PROBLEM TO WORK ON: For the records below, print the lines from the line with "spec R7. -/" through the line with "opaque Config.hwPaletteEntry : BitVec" exactly as written; include both end lines and exclude the rest.

RECORDS SUPPLIED:
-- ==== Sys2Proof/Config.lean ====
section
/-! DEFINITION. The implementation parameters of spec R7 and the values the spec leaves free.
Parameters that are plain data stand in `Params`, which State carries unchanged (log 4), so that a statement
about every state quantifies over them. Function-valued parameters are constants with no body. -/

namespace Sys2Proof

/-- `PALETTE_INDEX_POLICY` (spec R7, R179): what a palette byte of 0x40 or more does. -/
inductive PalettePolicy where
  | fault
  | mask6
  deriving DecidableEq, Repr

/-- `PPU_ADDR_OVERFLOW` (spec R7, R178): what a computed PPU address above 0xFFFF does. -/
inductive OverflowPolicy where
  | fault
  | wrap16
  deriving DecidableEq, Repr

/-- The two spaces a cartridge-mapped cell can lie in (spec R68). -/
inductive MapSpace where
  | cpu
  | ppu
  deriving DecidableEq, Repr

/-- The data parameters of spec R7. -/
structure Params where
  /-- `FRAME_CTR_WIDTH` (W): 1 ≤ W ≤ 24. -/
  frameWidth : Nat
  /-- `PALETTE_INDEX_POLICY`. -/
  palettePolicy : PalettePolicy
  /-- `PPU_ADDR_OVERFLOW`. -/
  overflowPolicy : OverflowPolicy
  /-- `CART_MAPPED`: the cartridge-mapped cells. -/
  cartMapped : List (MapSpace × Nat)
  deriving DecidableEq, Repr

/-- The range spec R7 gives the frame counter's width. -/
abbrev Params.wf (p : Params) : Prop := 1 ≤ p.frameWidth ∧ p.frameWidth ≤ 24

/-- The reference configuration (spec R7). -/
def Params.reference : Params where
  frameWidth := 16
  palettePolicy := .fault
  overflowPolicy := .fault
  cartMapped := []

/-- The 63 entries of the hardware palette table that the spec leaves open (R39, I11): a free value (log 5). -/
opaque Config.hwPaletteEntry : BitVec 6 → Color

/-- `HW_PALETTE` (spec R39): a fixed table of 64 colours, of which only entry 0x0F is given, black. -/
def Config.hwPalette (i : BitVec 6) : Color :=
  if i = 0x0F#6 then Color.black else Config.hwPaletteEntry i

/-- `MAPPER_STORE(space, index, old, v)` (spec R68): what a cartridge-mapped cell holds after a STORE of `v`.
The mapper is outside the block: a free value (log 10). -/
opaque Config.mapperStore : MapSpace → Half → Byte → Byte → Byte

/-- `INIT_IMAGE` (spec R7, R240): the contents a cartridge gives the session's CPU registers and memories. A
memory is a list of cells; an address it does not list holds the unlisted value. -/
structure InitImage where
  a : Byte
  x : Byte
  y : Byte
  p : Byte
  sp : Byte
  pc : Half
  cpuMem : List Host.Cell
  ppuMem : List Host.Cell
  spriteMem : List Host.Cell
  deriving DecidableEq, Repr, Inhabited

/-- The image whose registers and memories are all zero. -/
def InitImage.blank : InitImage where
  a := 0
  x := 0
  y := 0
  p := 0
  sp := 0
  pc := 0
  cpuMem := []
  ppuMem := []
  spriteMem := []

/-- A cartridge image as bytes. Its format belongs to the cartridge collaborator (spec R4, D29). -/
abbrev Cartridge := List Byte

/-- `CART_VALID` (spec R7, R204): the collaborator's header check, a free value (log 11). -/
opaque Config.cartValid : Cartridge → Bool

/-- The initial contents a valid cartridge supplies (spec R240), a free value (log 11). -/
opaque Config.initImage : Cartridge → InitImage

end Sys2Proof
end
--
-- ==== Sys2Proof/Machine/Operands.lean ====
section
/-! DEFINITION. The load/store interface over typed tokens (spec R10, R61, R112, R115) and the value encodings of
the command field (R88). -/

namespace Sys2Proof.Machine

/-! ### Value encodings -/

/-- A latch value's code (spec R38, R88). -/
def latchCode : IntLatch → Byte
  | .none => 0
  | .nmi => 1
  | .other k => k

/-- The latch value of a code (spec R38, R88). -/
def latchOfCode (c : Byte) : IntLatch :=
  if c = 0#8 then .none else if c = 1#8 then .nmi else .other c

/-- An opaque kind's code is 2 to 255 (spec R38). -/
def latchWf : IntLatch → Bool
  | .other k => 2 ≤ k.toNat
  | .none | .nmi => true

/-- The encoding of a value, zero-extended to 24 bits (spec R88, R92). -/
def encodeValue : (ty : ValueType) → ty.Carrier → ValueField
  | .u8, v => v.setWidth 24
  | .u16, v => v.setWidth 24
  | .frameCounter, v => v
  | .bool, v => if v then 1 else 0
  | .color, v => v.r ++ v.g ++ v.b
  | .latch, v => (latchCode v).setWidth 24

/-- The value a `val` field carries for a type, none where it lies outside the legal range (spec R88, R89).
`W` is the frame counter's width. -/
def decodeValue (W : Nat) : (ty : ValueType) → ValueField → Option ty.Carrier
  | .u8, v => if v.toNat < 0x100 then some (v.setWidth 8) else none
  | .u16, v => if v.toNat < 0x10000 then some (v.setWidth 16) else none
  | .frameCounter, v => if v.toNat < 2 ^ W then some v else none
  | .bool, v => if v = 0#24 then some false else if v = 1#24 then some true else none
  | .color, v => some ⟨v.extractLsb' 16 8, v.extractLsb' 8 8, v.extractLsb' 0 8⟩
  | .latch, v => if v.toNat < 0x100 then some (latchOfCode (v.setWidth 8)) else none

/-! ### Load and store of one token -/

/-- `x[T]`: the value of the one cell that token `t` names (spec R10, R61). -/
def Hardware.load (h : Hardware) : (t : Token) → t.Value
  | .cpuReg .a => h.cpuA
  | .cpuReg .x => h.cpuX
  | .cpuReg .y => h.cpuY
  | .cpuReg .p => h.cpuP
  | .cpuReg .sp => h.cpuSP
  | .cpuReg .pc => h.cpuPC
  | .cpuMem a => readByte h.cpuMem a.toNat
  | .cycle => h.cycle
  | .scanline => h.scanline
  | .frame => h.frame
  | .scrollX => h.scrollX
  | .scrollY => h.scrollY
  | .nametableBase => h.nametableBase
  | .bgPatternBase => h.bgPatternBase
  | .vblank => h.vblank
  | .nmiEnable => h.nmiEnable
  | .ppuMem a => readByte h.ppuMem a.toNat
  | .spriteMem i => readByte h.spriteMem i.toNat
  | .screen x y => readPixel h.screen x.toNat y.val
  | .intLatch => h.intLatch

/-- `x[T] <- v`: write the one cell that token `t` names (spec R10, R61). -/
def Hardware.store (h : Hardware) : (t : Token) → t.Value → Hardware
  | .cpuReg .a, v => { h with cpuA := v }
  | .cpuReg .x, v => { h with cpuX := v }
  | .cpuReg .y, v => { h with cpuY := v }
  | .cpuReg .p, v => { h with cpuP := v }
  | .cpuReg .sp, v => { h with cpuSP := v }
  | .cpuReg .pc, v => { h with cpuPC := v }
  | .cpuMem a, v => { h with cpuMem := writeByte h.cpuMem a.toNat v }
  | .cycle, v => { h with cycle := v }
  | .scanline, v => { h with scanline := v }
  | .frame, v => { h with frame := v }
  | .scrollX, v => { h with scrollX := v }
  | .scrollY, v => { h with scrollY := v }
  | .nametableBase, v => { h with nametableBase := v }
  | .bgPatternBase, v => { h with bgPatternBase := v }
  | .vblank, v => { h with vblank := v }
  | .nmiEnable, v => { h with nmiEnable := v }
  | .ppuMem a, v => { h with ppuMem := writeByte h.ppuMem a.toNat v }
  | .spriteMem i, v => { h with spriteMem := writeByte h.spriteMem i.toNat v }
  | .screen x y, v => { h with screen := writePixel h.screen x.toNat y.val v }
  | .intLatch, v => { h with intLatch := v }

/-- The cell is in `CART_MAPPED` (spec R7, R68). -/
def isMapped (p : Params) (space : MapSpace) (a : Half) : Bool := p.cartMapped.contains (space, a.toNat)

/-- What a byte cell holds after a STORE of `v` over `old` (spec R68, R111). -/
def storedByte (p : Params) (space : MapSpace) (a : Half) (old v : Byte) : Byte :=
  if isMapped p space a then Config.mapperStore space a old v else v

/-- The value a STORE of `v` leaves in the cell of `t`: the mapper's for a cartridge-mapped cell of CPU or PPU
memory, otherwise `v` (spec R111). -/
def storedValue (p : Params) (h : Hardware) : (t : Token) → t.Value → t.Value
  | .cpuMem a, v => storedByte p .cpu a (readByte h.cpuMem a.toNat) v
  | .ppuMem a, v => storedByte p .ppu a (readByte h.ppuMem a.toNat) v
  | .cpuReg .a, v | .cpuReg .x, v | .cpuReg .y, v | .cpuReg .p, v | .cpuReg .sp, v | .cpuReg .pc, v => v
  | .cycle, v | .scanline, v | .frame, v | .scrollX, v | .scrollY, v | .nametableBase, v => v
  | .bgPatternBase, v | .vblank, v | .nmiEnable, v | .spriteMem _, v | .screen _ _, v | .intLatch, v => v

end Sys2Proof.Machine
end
==
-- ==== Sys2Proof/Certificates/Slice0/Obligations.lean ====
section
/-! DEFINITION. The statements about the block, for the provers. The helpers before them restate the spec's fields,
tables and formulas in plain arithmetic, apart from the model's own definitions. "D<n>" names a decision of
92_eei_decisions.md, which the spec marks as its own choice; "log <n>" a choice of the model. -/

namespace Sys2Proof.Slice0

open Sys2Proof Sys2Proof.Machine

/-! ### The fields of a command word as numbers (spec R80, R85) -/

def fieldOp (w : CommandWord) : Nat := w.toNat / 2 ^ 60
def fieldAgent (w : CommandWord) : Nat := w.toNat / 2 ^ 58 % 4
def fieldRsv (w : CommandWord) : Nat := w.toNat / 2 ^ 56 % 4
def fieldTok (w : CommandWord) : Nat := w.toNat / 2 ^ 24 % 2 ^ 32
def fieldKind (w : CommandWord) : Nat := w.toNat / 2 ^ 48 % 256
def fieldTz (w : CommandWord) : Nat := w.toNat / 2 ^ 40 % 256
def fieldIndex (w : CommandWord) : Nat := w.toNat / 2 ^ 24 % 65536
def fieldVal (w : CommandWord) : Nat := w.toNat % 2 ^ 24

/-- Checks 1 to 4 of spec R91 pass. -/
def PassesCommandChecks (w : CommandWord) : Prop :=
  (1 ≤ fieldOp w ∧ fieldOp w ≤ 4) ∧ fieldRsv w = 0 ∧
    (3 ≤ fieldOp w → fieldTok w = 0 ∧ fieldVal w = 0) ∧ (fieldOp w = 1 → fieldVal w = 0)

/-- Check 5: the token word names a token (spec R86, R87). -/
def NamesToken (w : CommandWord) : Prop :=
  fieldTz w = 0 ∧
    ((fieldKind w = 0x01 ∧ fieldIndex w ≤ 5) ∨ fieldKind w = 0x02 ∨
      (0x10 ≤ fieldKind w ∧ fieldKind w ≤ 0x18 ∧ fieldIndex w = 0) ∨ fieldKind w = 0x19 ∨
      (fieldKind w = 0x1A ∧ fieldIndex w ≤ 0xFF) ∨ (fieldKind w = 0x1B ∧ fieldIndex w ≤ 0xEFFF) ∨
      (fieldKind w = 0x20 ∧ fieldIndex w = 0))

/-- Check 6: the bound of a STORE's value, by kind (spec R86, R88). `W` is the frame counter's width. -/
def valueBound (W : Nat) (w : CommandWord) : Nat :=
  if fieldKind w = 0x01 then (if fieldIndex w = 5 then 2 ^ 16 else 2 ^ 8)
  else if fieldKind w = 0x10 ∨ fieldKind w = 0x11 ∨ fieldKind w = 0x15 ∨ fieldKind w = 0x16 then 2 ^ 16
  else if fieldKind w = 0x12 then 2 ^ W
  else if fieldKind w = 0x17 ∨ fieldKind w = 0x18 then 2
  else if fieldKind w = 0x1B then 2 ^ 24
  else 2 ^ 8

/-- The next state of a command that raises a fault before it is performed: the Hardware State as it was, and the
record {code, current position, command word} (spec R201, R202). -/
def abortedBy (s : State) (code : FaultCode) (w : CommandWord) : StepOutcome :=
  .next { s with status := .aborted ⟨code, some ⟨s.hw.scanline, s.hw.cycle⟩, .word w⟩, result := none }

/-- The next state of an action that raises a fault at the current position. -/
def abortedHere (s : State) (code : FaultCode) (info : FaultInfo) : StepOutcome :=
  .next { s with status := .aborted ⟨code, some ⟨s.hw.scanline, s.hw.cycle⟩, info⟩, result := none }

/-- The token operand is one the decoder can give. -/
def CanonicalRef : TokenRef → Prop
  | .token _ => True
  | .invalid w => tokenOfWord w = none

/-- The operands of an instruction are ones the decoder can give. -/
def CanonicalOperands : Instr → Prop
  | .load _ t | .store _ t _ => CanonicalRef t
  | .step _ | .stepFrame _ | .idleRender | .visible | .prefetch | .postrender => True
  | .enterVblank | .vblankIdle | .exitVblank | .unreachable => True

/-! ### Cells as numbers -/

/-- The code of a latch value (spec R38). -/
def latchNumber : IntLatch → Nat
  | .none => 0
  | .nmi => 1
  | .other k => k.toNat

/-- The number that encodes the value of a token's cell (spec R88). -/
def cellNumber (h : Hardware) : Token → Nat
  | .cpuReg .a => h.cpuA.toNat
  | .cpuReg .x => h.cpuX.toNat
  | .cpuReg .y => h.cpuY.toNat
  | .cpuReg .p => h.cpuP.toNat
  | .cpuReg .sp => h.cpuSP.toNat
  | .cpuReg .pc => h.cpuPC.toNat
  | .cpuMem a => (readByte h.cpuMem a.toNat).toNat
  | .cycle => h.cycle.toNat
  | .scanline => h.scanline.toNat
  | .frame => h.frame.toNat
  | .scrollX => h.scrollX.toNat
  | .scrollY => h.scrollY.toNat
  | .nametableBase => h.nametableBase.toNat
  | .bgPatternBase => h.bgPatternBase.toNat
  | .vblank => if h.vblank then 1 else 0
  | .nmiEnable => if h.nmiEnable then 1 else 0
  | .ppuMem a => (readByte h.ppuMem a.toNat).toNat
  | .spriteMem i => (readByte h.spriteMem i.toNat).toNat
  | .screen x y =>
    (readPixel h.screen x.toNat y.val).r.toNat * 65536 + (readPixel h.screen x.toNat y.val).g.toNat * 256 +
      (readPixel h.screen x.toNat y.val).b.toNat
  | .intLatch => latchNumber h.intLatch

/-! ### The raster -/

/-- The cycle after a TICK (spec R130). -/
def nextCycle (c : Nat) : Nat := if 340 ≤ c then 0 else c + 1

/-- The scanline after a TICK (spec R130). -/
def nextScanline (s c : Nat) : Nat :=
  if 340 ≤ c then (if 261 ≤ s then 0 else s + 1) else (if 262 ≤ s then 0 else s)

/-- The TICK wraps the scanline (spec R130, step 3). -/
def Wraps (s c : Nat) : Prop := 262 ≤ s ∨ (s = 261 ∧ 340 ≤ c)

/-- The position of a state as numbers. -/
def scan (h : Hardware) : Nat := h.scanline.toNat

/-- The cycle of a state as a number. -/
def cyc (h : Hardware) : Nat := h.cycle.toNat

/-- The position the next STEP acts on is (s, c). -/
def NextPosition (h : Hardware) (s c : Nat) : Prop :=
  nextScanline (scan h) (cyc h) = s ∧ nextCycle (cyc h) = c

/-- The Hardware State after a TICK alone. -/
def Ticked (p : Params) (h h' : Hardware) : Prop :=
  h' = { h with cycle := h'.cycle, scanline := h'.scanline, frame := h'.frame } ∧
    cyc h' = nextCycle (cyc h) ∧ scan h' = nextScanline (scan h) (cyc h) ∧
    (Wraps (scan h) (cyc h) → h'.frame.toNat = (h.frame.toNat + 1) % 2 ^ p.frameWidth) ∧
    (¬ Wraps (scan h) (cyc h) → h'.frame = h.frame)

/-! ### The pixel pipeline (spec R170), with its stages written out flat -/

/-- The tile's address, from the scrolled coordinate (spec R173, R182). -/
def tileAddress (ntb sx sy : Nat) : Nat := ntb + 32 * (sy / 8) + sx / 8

EXERCISE ANSWER:
/-- The data parameters of spec R7. -/
structure Params where
  /-- `FRAME_CTR_WIDTH` (W): 1 ≤ W ≤ 24. -/
  frameWidth : Nat
  /-- `PALETTE_INDEX_POLICY`. -/
  palettePolicy : PalettePolicy
  /-- `PPU_ADDR_OVERFLOW`. -/
  overflowPolicy : OverflowPolicy
  /-- `CART_MAPPED`: the cartridge-mapped cells. -/
  cartMapped : List (MapSpace × Nat)
  deriving DecidableEq, Repr

/-- The range spec R7 gives the frame counter's width. -/
abbrev Params.wf (p : Params) : Prop := 1 ≤ p.frameWidth ∧ p.frameWidth ≤ 24

/-- The reference configuration (spec R7). -/
def Params.reference : Params where
  frameWidth := 16
  palettePolicy := .fault
  overflowPolicy := .fault
  cartMapped := []

/-- The 63 entries of the hardware palette table that the spec leaves open (R39, I11): a free value (log 5). -/
opaque Config.hwPaletteEntry : BitVec 6 → Color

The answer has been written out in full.